August 2, 2022

Results of New Study Provide Hope for Patients Living With COPD

San Francisco Chronicle, Getty Images

Advanced technology helps researchers hone in on gene function, informing development of treatment for chronic obstructive pulmonary disease.


The Bottom Line

For the first time, researchers have been able to examine the role genetic inheritance plays in an individual’s diagnosis of chronic obstructive pulmonary disease (COPD). This new, enhanced way of looking at the gene itself can help inform future COPD treatment.

Context

COPD is the third leading cause of death worldwide, creating a significant burden of disease. The disease encompasses both chronic bronchitis and emphysema resulting from injury to the two major lung compartments: the airways and the alveoli.

COPD results from a combination of environmental exposures and genetic susceptibility. While the primary environmental triggers — including inhaled tobacco smoke and indoor pollution from burning coal and/or biomass — have long been established, much about disease susceptibility remains unknown. Most long-term smokers do not develop severe COPD, and susceptibility is a heritable trait, underscoring the contribution of genetic factors in disease origin and development.

Emphysema is a complex genetic disease caused by a mutation or variant in several genes that contribute to making some individuals more susceptible to disease than others. Genome-wide association studies (GWAS) have implicated variants in or near a growing number of genes, but understanding their functions and how they potentially contribute to the development of COPD and emphysema is quite limited.

Study Objective

To understand COPD and emphysema on a cellular level in order to inform prevention and treatment plans for individuals with a genetic predisposition. 

The Details

Researchers from the Center for Regenerative Medicine at Boston Medical Center and Boston University School of Medicine used variants of clustered regularly interspaced short palindromic repeats (CRISPR) to understand the functions of the genes that cause emphysema and COPD. Published in Science Advances, researchers discovered functional consequences by turning off the expression of the gene that contributes to the pathogenesis of these diseases.
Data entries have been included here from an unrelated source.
-- ==== Sys2Proof/Tests/Slice0.lean ====
section
/-! SUPPORT. Tests: expected values from the worked examples and vectors of 95_test_vectors.md and the encodings of
30_encoding.md; and for every statement with hypotheses a named witness that meets them. -/

namespace Sys2Proof.Tests

open Sys2Proof Sys2Proof.Machine

/-! ## Helpers -/

/-- EX5 with numbers in the place of its symbolic constants (95_test_vectors.md section 0). -/
def cfg5 : Config :=
  { Config.ex5 with btnPin := 2, pwmPin := 5, pullupEn := true, clkSource := 1, onTimeUs := 3, timerSource := 2 }

/-- A launched block at position 0 of a stream, in a phase, with given `prev`, `idx` and first pin samples. -/
def at0 (is : List Instr) (ph : Phase) (prev : Bit) (idx : Nat) (bits : List Bit) : State where
  cfg := cfg5
  prog := Prog.ofList is
  pin := { bits := bits, rest := none }
  inputs := []
  prev := prev
  idx := idx
  res := .noChange
  pc := { k := 0, ph := ph }
  pr := none
  hist := []
  rd := 0
  evtPress := false
  status := .running

/-- The same block before its first step. -/
def atLaunch (ws : List OpWord) (c : Config) (ph : Phase) (idx : Nat) : State :=
  { at0 [] ph true idx [] with prog := { words := ws, thenLoops := false }, cfg := c, status := .launch }

def stateOf : Result → Option State
  | .next s => some s
  | .fault _ => none
  | .refused _ => none

def refusalOf : Result → Option Refusal
  | .next _ => none
  | .fault _ => none
  | .refused r => some r

/-! ## Decoding: the words written out from 30_encoding.md R48, R50 -/

theorem test_decode_debouncer : decode 0b0110#4 = .readpin ∧ decode 0b0111#4 = .delay ∧ decode 0b1000#4 = .poll := by decide
theorem test_decode_selector : decode 0b0101#4 = .setpr ∧ decode 0b1001#4 = .advance := by decide
theorem test_decode_loop : decode 0b1010#4 = .loop := by decide
theorem test_decode_bringup : decode 0b0000#4 = .cfgdir ∧ decode 0b0001#4 = .cfgpu ∧ decode 0b0010#4 = .selclk ∧
    decode 0b0011#4 = .cfgpwm ∧ decode 0b0100#4 = .armtmr ∧ decode 0b1011#4 = .boot := by decide
theorem test_decode_reserved : decode 0b1100#4 = .reservedC ∧ decode 0b1101#4 = .reservedD ∧
    decode 0b1110#4 = .reservedE ∧ decode 0b1111#4 = .reservedF := by decide
theorem test_table_word : decodeTableWord 8 0x8 = some .poll ∧ decodeTableWord 8 0x10 = none := by decide

/-- V40: the stream `BOOT; LOOP; LOOP` is `BAA`. -/
theorem test_hex_stream : hexOf (Prog.ofList [.boot, .loop, .loop]).words = "BAA".toList := by decide

/-- P4's script line. -/
theorem test_parse_stream : parseStream "BOOT; LOOP * 7".toList =
    some (Prog.ofList [.boot, .loop, .loop, .loop, .loop, .loop, .loop, .loop]) := by decide
theorem test_parse_auto : parseStream "AUTO".toList = some Prog.auto := by decide

/-- P3's pin line, and P1's in levels and in raw bits. -/
theorem test_parse_pin_star : parsePins cfg5 "PIN: 0*".toList = some { bits := [], rest := some false } := by decide
theorem test_parse_levels : parsePins cfg5 "LEVELS: r r p p r".toList = parsePins cfg5 "PIN: 1 1 0 0 1".toList ∧
    parsePins cfg5 "PIN: 1 1 0 0 1".toList = some { bits := [true, true, false, false, true], rest := none } := by decide

/-! ## Ill-formed terms are refused -/

/-- V40: `BAC`. -/
theorem test_wf_reserved : refusalOf (step (atLaunch [0xB#4, 0xA#4, 0xC#4] cfg5 .B0 0)) = some (.reservedOp 2) := by decide
/-- V40: `BA6`. -/
theorem test_wf_primitive : refusalOf (step (atLaunch [0xB#4, 0xA#4, 0x6#4] cfg5 .B0 0)) = some (.primitiveInStream 2) := by
  decide
theorem test_wf_emptyTable :
    refusalOf (step (atLaunch [0xB#4] { cfg5 with table := [] } .B0 0)) = some .emptyTable := by decide
/-- V34: 999 does not fit eight bits. -/
theorem test_wf_entryTooLarge :
    refusalOf (step (atLaunch [0xB#4] { cfg5 with table := [999] } .B0 0)) = some (.entryTooLarge 0) := by decide
theorem test_wf_notDecreasing :
    refusalOf (step (atLaunch [0xB#4] { cfg5 with table := [199, 199] } .B0 0)) = some (.tableNotDecreasing 1) := by decide
/-- V23. -/
theorem test_wf_index : refusalOf (step (atLaunch [0x9#4] cfg5 .A 6)) = some .indexOutOfRange := by decide
theorem test_wf_midOperation : refusalOf (step (atLaunch [0x8#4] cfg5 .D 0)) = some .midOperationLaunch := by decide
theorem test_wf_elements : Instr.streamLegal .readpin = false ∧ Instr.streamLegal .reservedC = false := by decide
theorem test_wf_config : Config.wf cfg5 = true ∧ Config.wf { cfg5 with argW := 7 } = false ∧
    meetsSectionFour cfg5 = true := by decide
/-- The summary under R10: `FREQ[i]`, `CLK_HZ`, `PRESCALER` are positive. -/
theorem test_wf_rates : Config.wf { cfg5 with clkHz := 0 } = false ∧ Config.wf { cfg5 with prescaler := 0 } = false ∧
    Config.wf { cfg5 with freq := [20000, 0] } = false := by decide

/-! ## One step of each instruction -/

/-- V1: one sample, no edge. -/
theorem test_poll_noEdge : (stateOf (step (at0 [.poll, .poll] .S true 0 [true]))).map
    (fun t => (t.hist, t.res, t.pc.k)) = some ([.readpin true], .noChange, 1) := by decide
/-- V2, first step: the edge sample is stored and the delay comes next. -/
theorem test_poll_edge : (stateOf (step (at0 [.poll] .S true 0 [false, true]))).map
    (fun t => (t.hist, t.prev, t.pc.ph)) = some ([.readpin false], false, .D) := by decide
/-- V12. -/
theorem test_readpin : (stateOf (exec .readpin { at0 [.poll] .S true 0 [true, true, true, false] with rd := 3 })).map
    (fun t => (t.hist, t.rd, t.prev)) = some ([.readpin false], 4, true) := by decide
/-- V13. -/
theorem test_delay : (stateOf (exec .delay (at0 [.poll] .D false 0 []))).map
    (fun t => (t.hist, t.rd, t.pc.ph)) = some ([.delay 10], 0, .D) := by decide
/-- V14. -/
theorem test_advance : (stateOf (step (at0 [.advance] .A true 0 []))).map
    (fun t => (t.hist, t.idx, t.pr)) = some ([.setpr 159], 1, some 159) := by decide
/-- V22: the increment needs the extra bit. -/
theorem test_advance_wraps : (stateOf (step { at0 [.advance] .A true 3 [] with
    cfg := { cfg5 with table := [199, 159, 99, 79] } })).map (fun t => (t.hist, t.idx)) = some ([.setpr 199], 0) := by decide
/-- The event encoding example of section 2.2. -/
theorem test_setpr : (stateOf (exec .setpr (at0 [.advance] .A true 1 []))).map (fun t => (t.hist, t.pr)) =
      some ([.setpr 159], some 159) ∧
    (Event.setpr 159).bus cfg5 = { op := 0x5#4, a := 0x9F, b := 0, r := none } := by decide
/-- V26, last step: the wrap inside `LOOP`. -/
theorem test_loop_advance : (stateOf (step (at0 [.loop, .loop] .A false 4 []))).map
    (fun t => (t.hist, t.idx, t.pc)) = some ([.setpr 199], 0, ⟨1, .S⟩) := by decide
/-- V25, third step: the release leads to `A`. -/
theorem test_loop_release : (stateOf (step (at0 [.loop] .W false 0 [true]))).map
    (fun t => (t.hist, t.res, t.pc.ph)) = some ([.readpin true], .press, .A) := by decide
/-- V29, first step. -/
theorem test_boot_first : (stateOf (step (at0 [.boot] .B0 true 0 []))).map (fun t => (t.hist, t.pc.ph)) =
    some ([.cfgdir 2 false], .B1) := by decide
/-- V29b, last step: `PR` is entry 0 and `idx` stays. -/
theorem test_boot_last : (stateOf (step (at0 [.boot, .loop] .B5 true 3 []))).map (fun t => (t.hist, t.pr, t.idx)) =
    some ([.armtmr 199 1], some 199, 3) := by decide
/-- `BOOT6`: the two arguments of `CFGDIR`. -/
theorem test_cfgdir : (stateOf (exec .cfgdir (at0 [.boot] .B0 true 0 []))).map (fun t => t.hist) = some [.cfgdir 2 false] ∧
    (stateOf (exec .cfgdir (at0 [.boot] .B1 true 0 []))).map (fun t => t.hist) = some [.cfgdir 5 true] := by decide
theorem test_cfgpu : (stateOf (exec .cfgpu (at0 [.boot] .B2 true 0 []))).map (fun t => t.hist) = some [.cfgpu 2 true] := by
  decide
theorem test_selclk : (stateOf (exec .selclk (at0 [.boot] .B3 true 0 []))).map (fun t => t.hist) =
    some [.selclk 1 16000000] := by decide
theorem test_cfgpwm : (stateOf (exec .cfgpwm (at0 [.boot] .B4 true 0 []))).map (fun t => t.hist) =
    some [.cfgpwm 3 2] := by decide
theorem test_armtmr : (stateOf (exec .armtmr (at0 [.boot] .B5 true 3 []))).map (fun t => (t.hist, t.pr)) =
    some ([.armtmr 199 1], some 199) := by decide
theorem test_reserved : refusalOf (exec .reservedC (at0 [] .B0 true 0 [])) = some (.reservedOp 0) ∧
    refusalOf (exec .reservedF (at0 [] .B0 true 0 [])) = some (.reservedOp 0) := by decide

/-! ## The ports -/

/-- 70_reset_and_hazards.md R125: a pending `DELAY` request is there while `rst` is low and falls when `rst` is high. -/
theorem test_ports_reset : (portsOut (at0 [.poll] .D false 0 [])).request = some { sel := 0b111#3, a := 10, b := 0 } ∧
    (portsOut { at0 [.poll] .D false 0 [] with inputs := [⟨true, false⟩] }).primReq = false := by decide
/-- 20_memory.md R44: `prim_rdata` carries the pin bit where a `READPIN` is acknowledged, and nothing else. -/
theorem test_ports_rdata : (portsIn (at0 [.poll] .W false 0 [true])).primRdata = some true ∧
    (portsIn { at0 [.poll] .W false 0 [true] with inputs := [⟨false, false⟩] }).primRdata = none ∧
    (portsIn (at0 [.poll] .D false 0 [true])).primRdata = none := by decide

/-! ## The conversion formula: V30 to V36 -/

theorem test_periodOf_exact : periodOf 16000000 1 20000 = some 199 ∧ periodOf 16000000 1 100000 = some 39 ∧
    periodOf 64000000 4 20000 = some 199 := by decide
theorem test_periodOf_corners : periodOf 16000000 1 30000 = some 132 ∧ periodOf 16000000 1 4000000 = some 0 ∧
    periodOf 16000000 1 5000000 = none := by decide
theorem test_freqOf : freqOf 16000000 1 199 = 20000 ∧ freqOf 16000000 1 132 = 4000000 / 133 := by
  constructor <;> norm_num [freqOf]
theorem test_table_is_formula : tableMatchesFreq cfg5 = true := by decide

/-! ## Witnesses: encoding and the primitives -/

/-- The largest argument `ARG_W` bits hold. -/
theorem witness_PackedEventReadsBack :
    ((Event.setpr (2 ^ 32 - 1)).bus cfg5).a < 2 ^ cfg5.argW ∧ ((Event.setpr (2 ^ 32 - 1)).bus cfg5).b < 2 ^ cfg5.argW := by
  decide
/-- The first and the last unused phase code. -/
theorem witness_PhaseAndResultCodes : (∀ p : Phase, p.code ≠ 0x6#4) ∧ (∀ p : Phase, p.code ≠ 0xF#4) := by
  constructor <;> intro p <;> cases p <;> decide
theorem witness_PseudoOperationsExpand : 6 < 7 ∧ expand [.times .loop 7, .one .poll] =
    Prog.ofList [.loop, .loop, .loop, .loop, .loop, .loop, .loop, .poll] := by decide
theorem witness_CfgdirRecordsItsArguments :
    (at0 [.boot] .B0 true 0 []).pc.ph = .B0 ∧ (at0 [.boot] .B1 true 0 []).pc.ph = .B1 := by decide
theorem witness_ArmtmrLoadsEntryZero : (at0 [.boot] .B5 true 0 []).cfg.table[0]? = some 199 := by decide
/-- The last entry, and an entry equal to `PR_MAX`. -/
theorem witness_SetprWritesPeriod : (at0 [.advance] .A true 4 []).cfg.table[4]? = some 39 ∧ cfg5.legal = true ∧
    { cfg5 with table := [255] }.legal = true ∧ { cfg5 with table := [255] }.table[0]? = some 255 := by decide
/-- The first index past the table; an empty table in `B5` and in `A`. -/
theorem witness_MissingEntryIsRefused : (at0 [.advance] .A true 5 []).cfg.table[5]? = none ∧
    { at0 [.boot] .B5 true 0 [] with cfg := { cfg5 with table := [] } }.cfg.table = [] ∧
    (at0 [.boot] .B5 true 0 []).pc.ph = .B5 ∧ (at0 [.loop] .A true 0 []).pc.ph = .A := by decide
/-- Two samples that differ. -/
theorem witness_ReadpinConsumesOneSample : (at0 [.poll] .S true 0 [false, true]).pin.sample 0 = false ∧
    (at0 [.poll] .S true 0 [false, true]).pin.sample (0 + 1) = true := by decide
theorem witness_ReservedCodesRefused : Instr.reservedC = .reservedC ∨ Instr.reservedC = .reservedD ∨
    Instr.reservedC = .reservedE ∨ Instr.reservedC = .reservedF := by decide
Researchers devised a system using variants of CRISPR (a method of editing genomes) to either turn off expression of a gene of interest using CRISPR interference (CRISPRi) or overexpress a gene of interest using CRISPR activation (CRISPRa) in induced pluripotent stem cells (iPSCs). Researchers grew these cells in a dish and differentiated them to generate cells that reside in the lung. The cell type studied is called the type 2 alveolar epithelial cell, a progenitor cell for the alveolus — the alveolus is the part of the lung where gas exchange occurs and is the structure that is damaged in emphysema. So, by understanding how GWAS genes affect type 2 cells, researchers can start to understand how these might contribute to diseases that affect these cells, like emphysema.

Once type 2 cells were generated, researchers then used CRISPRi to turn off expression of nine different GWAS genes and analyzed them to see how the cells were affected, especially their ability to proliferate — something that they need to be able to do in response to injury like that which occurs in emphysema.

Findings

Researchers noticed that turning off one particular gene, desmoplakin (DSP), caused the cells to increase their proliferation and increased their expression of genes associated with cellular maturation. When this happened before turning off smoke exposure, it subsequently turned off expression of cell junction genes to a greater degree than in controls.

These were also better at forming new colonies, a measure of progenitor function, than controls. Researchers then looked in mice that had DSP deleted from their lung epithelial cells, compared to control mice with normal DSP. It was discovered that the type 2 cells in the DSP deletion mice were more proliferative following injury, consistent with findings in human iPSC-derived type 2 cells.

DSP appears to modulate the proliferative capacity of type 2 cells at baseline and following injuries that are relevant to human disease, such as smoke exposure. Lower levels of DSP expression increase the proliferative capacity of type 2 cells in the system, potentially making them better able to respond to an injury. In contrast, higher levels of expression as found in cells containing the variant associated with COPD risk by GWAS appear to make the cells less proliferative after smoke exposure, potentially explaining how this gene contributes to disease.

Pull Quote

“There have been no new significant pharmacological agents developed to help treat the large number of patients afflicted with COPD or emphysema worldwide,” says Rhiannon Werder, MD, a postdoctoral fellow at the Center for Regenerative Medicine at Boston Medical Center and Boston University School of Medicine. “Our hope is that this study will help in the understanding of the genetics of the disease, improve our understanding of how the disease occurs at a cellular level, and support the development of new therapies to treat these conditions.”


Source:

Werder RB, Liu T, Abo K M, Lindstrom-Vautrin J, Villacorta-Martin C, Huang J, Hinds A, Boyer N, Bullitt E, Liesa M, Silverman E K, Kotton D N, Cho M H, Zhou X, Wilson AA (2022). “CRISPR interference interrogation of COPD GWAS genes reveals the functional significance of desmoplakin in iPSC-derived alveolar epithelial cells.” Science Advances.